What is expected: From the line with "TRIGGER_FORCED (R142). -/" through the line with "else finish .transportError 0 false x6.after", inclusive, return each line of the data below exactly and leave the rest out.

[Dataset content Boundary: Start]

-- ==== Sys2Proof/WellFormed.lean ====
section
/-! DEFINITION. When the fields of a command word are a command (spec/30_encoding.md R82, R83, R100): a defined
opcode, reserved bits 0, and every field its command does not allow 0. -/

namespace Sys2Proof.Fields

/-- Reserved bits `C[7:6]` and `C[31:20]` are 0 (R80, R100). -/
def reservedZero (f : Fields) : Bool := f.rsvLow == 0#2 && f.rsvHigh == 0#12

/-- RD is not set. -/
def noRd (f : Fields) : Bool := !f.rd

/-- OT, OP and OH are 0. -/
def noOsrs (f : Fields) : Bool := f.ot == 0#3 && f.op == 0#3 && f.oh == 0#3

/-- SB is 0. -/
def noSb (f : Fields) : Bool := f.sb == 0#3

/-- TMO is 0. -/
def noTmo (f : Fields) : Bool := f.tmo == 0#32

/-- The "allowed fields" column of R82: the opcode is defined and the fields it does not allow are 0. CB is allowed
on every command. -/
def allowedOnly (f : Fields) : Bool :=
  match f.opc.toNat with
  | 1 => f.noRd && f.noOsrs && f.noSb && f.noTmo
  | 2 => f.noRd && f.noOsrs && f.noSb && f.noTmo
  | 3 => f.noRd && f.noSb && f.noTmo
  | 4 => f.noRd && f.noOsrs && f.noTmo
  | 5 => f.noRd && f.noOsrs && f.noSb && f.noTmo
  | 6 => f.noOsrs && f.noSb
  | 7 => f.noRd && f.noOsrs && f.noSb && f.noTmo
  | 8 => f.noRd && f.noOsrs && f.noSb && f.noTmo
  | 9 => f.noRd && f.noOsrs && f.noSb && f.noTmo
  | 10 => f.noRd && f.noOsrs && f.noSb && f.noTmo
  | _ => false

/-- The fields stand for a command (R83). -/
def wf (f : Fields) : Bool := f.reservedZero && f.allowedOnly

end Sys2Proof.Fields
end

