-- ==== Sys2Proof/Machine/Mode.lean ====
section
/-! DEFINITION. The mode state machine's commands TRIGGER_FORCED, START_NORMAL, STOP and CLOSE
(spec/41_mode_control.md R140 to R148). -/

namespace Sys2Proof.Machine

/-- TRIGGER_FORCED past its pre-checks: X4, then X5 (R142). From `mode` 3 with no session it does the same: DEDUCED,
log 6. -/
def triggerForcedBody (ot op oh : BitVec 3) (s : State) : State :=
  let x4 := busWrite Config.regCtrlHum (ctrlHumByte oh) s
  if x4.ok then
    let x5 := busWrite Config.regCtrlMeas (ctrlMeasByte ot op modeForced) (setOsrsH oh x4.after)
    if x5.ok then finish .ok 0 false (setMode modeForced (setOsrsTP ot op x5.after))
    else finish .transportError 0 false x5.after
  else finish .transportError 0 false x4.after

/-- TRIGGER_FORCED (R142). -/
def execTriggerForced (cb : Bool) (ot op oh : BitVec 3) (s : State) : Host.Outcome State Fault Refusal :=
  .next (guarded (.triggerForced cb ot op oh) (triggerForcedBody ot op oh) s)

/-- START_NORMAL past its pre-checks: X6, then X5, then the session (R144). -/
def startNormalBody (sb : BitVec 3) (s : State) : State :=
  let x6 := busWrite Config.regConfig (configByte sb) s
  if x6.ok then
    let x5 := busWrite Config.regCtrlMeas (ctrlMeas s modeNormal) (setSb sb x6.after)
    if x5.ok then
      finish .ok (s.sessionGen + 1) false (startSession (sessionCreate sb (setMode modeNormal x5.after)))
    else finish .transportError 0 false x5.after
  else finish .transportError 0 false x6.after

/-- START_NORMAL (R144). -/
def execStartNormal (cb : Bool) (sb : BitVec 3) (s : State) : Host.Outcome State Fault Refusal :=
  .next (guarded (.startNormal cb sb) (startNormalBody sb) s)

/-- `if ok: S.mode <- 0`, and the outcome of a Sleep write (R146, R148). -/
def sleepOutcome (ok : Bool) (s : State) : State :=
  if ok then finish .ok 0 false (setMode modeSleep s) else finish .transportError 0 false s

/-- STOP past its pre-checks: a no-op with no live session (R146, 90_conflicts.md C4), else the Sleep write and the
release, whatever the write answered. -/
def stopBody (s : State) : State :=
  if s.sessionActive then
    let x5 := busWrite Config.regCtrlMeas (ctrlMeas s modeSleep) s
    sleepOutcome x5.ok (endSession (sessionRelease x5.after))
  else finish .ok 0 false s

/-- STOP (R146). -/
def execStop (cb : Bool) (s : State) : Host.Outcome State Fault Refusal := .next (guarded (.stop cb) stopBody s)

/-- `if S.session_active = 1: { SessionRelease(); S.session_active <- 0 }` (R148). -/
def releaseIfLive (s : State) : State :=
  if s.sessionActive then endSession (sessionRelease s) else s

/-- CLOSE past its pre-checks: a no-op when not open, else sleep-on-close (R148, 90_conflicts.md C3). -/
def closeBody (s : State) : State :=
  if s.isOpen then
    let x5 := busWrite Config.regCtrlMeas (ctrlMeas s modeSleep) s
    sleepOutcome x5.ok (clearValidity (releaseIfLive x5.after))
  else finish .ok 0 false s

/-- CLOSE (R148). -/
def execClose (cb : Bool) (s : State) : Host.Outcome State Fault Refusal := .next (guarded (.closeCmd cb) closeBody s)

end Sys2Proof.Machine
end

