/-! ## An interaction that draws no answer -/

@[simp] theorem emit_calBuf (e : Event) (s : State) : (emit e s).calBuf = s.calBuf := rfl
@[simp] theorem emit_coef (e : Event) (s : State) : (emit e s).coef = s.coef := rfl
@[simp] theorem emit_isOpen (e : Event) (s : State) : (emit e s).isOpen = s.isOpen := rfl
@[simp] theorem emit_raw (e : Event) (s : State) : (emit e s).raw = s.raw := rfl
@[simp] theorem emit_rawValid (e : Event) (s : State) : (emit e s).rawValid = s.rawValid := rfl
@[simp] theorem emit_tFine (e : Event) (s : State) : (emit e s).tFine = s.tFine := rfl
@[simp] theorem emit_tfValid (e : Event) (s : State) : (emit e s).tfValid = s.tfValid := rfl
@[simp] theorem emit_mode (e : Event) (s : State) : (emit e s).mode = s.mode := rfl
@[simp] theorem emit_sb (e : Event) (s : State) : (emit e s).sb = s.sb := rfl
@[simp] theorem emit_osrsT (e : Event) (s : State) : (emit e s).osrsT = s.osrsT := rfl
@[simp] theorem emit_osrsP (e : Event) (s : State) : (emit e s).osrsP = s.osrsP := rfl
@[simp] theorem emit_osrsH (e : Event) (s : State) : (emit e s).osrsH = s.osrsH := rfl
@[simp] theorem emit_sessionActive (e : Event) (s : State) : (emit e s).sessionActive = s.sessionActive := rfl
@[simp] theorem emit_sessionGen (e : Event) (s : State) : (emit e s).sessionGen = s.sessionGen := rfl
@[simp] theorem emit_pollD (e : Event) (s : State) : (emit e s).pollD = s.pollD := rfl
@[simp] theorem emit_pollTotal (e : Event) (s : State) : (emit e s).pollTotal = s.pollTotal := rfl
@[simp] theorem emit_pollReads (e : Event) (s : State) : (emit e s).pollReads = s.pollReads := rfl
@[simp] theorem emit_phase (e : Event) (s : State) : (emit e s).phase = s.phase := rfl
@[simp] theorem emit_sts (e : Event) (s : State) : (emit e s).sts = s.sts := rfl
@[simp] theorem emit_res (e : Event) (s : State) : (emit e s).res = s.res := rfl
@[simp] theorem emit_trace (e : Event) (s : State) : (emit e s).trace = s.trace ++ [e] := rfl
@[simp] theorem emit_port (e : Event) (s : State) : (emit e s).port = s.port := rfl
@[simp] theorem emit_answers (e : Event) (s : State) : (emit e s).answers = s.answers := rfl
@[simp] theorem emit_draws (e : Event) (s : State) : (emit e s).draws = s.draws := rfl
@[simp] theorem okAt_emit (e : Event) (s : State) (k : Nat) : okAt (emit e s) k = okAt s k := rfl
@[simp] theorem byteAt_emit (e : Event) (s : State) (k i : Nat) : byteAt (emit e s) k i = byteAt s k i := rfl
@[simp] theorem bytesAt_emit (e : Event) (n : Nat) (s : State) (k : Nat) :
    bytesAt n (emit e s) k = bytesAt n s k := rfl
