-- ==== Sys2Proof/Tests/Slice0.lean ====
section
/-! SUPPORT. The model's own tests, each on fixed values whose expected result is in the spec (95_test_vectors.md, or the
rule named), and one witness for each statement that has hypotheses: a concrete state and operands that meet them
together. -/

open Sys2Proof Sys2Proof.Machine

namespace Sys2Proof.Tests

/-! ## WellFormed: one ill-formed term for each check (R82, R83, R100) -/

/-- The fields of `OPEN`. -/
def openFields : Fields := (Instr.openCmd false).fields

theorem test_wf_open : openFields.wf = true := by decide
theorem test_wf_refuses_reserved_low : { openFields with rsvLow := 1 }.wf = false := by decide
theorem test_wf_refuses_reserved_high : { openFields with rsvHigh := 0x800 }.wf = false := by decide
theorem test_wf_refuses_rd : { openFields with rd := true }.wf = false := by decide
theorem test_wf_refuses_ot : { openFields with ot := 1 }.wf = false := by decide
theorem test_wf_refuses_op : { openFields with op := 1 }.wf = false := by decide
theorem test_wf_refuses_oh : { openFields with oh := 1 }.wf = false := by decide
theorem test_wf_refuses_sb : { openFields with sb := 1 }.wf = false := by decide
theorem test_wf_refuses_tmo : { openFields with tmo := 1 }.wf = false := by decide
theorem test_wf_refuses_reserved_opcodes :
    ([0x0, 0xB, 0xC, 0xD, 0xE, 0xF] : List (BitVec 4)).all (fun o => !{ openFields with opc := o }.wf) = true := by decide

/-! ## Decoding: the words of V-ENC-1 to V-ENC-27, and one word per command cut into the fields of R80 -/

theorem test_decode_commands :
    decode 0x0000000000000001 = some (.openCmd false) ∧ decode 0x0000000000000002 = some (.closeCmd false) ∧
    decode 0x0000000000004903 = some (.triggerForced false 1 1 1) ∧
    decode 0x0000000000006A03 = some (.triggerForced false 2 5 1) ∧
    decode 0x000000000001FF03 = some (.triggerForced false 7 7 7) ∧
    decode 0x00000000000A0004 = some (.startNormal false 5) ∧ decode 0x00000000000E0004 = some (.startNormal false 7) ∧
    decode 0x0000000000000005 = some (.stop false) ∧ decode 0x0000000000000006 = some (.poll false false 0) ∧
    decode 0x0000006400000026 = some (.poll false true 100) ∧
    decode 0xFFFFFFFF00000026 = some (.poll false true 0xFFFFFFFF) ∧
    decode 0x0000000000000007 = some (.readRaw false) ∧ decode 0x0000000000000008 = some (.compT false) ∧
    decode 0x0000000000000009 = some (.compP false) ∧ decode 0x000000000000000A = some (.compH false) ∧
    decode 0x0000000000000018 = some (.compT true) ∧ decode 0x0000000000000011 = some (.openCmd true) ∧
    decode 0x8000000000000006 = some (.poll false false 0x80000000) := by decide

[Dataset content Boundary: End]

Task answer:
/-- TRIGGER_FORCED (R142). -/
def execTriggerForced (cb : Bool) (ot op oh : BitVec 3) (s : State) : Host.Outcome State Fault Refusal :=
  .next (guarded (.triggerForced cb ot op oh) (triggerForcedBody ot op oh) s)

/-- START_NORMAL past its pre-checks: X6, then X5, then the session (R144). -/
def startNormalBody (sb : BitVec 3) (s : State) : State :=
  let x6 := busWrite Config.regConfig (configByte sb) s
  if x6.ok then
    let x5 := busWrite Config.regCtrlMeas (ctrlMeas s modeNormal) (setSb sb x6.after)
    if x5.ok then
      finish .ok (s.sessionGen + 1) false (startSession (sessionCreate sb (setMode modeNormal x5.after)))
    else finish .transportError 0 false x5.after
  else finish .transportError 0 false x6.after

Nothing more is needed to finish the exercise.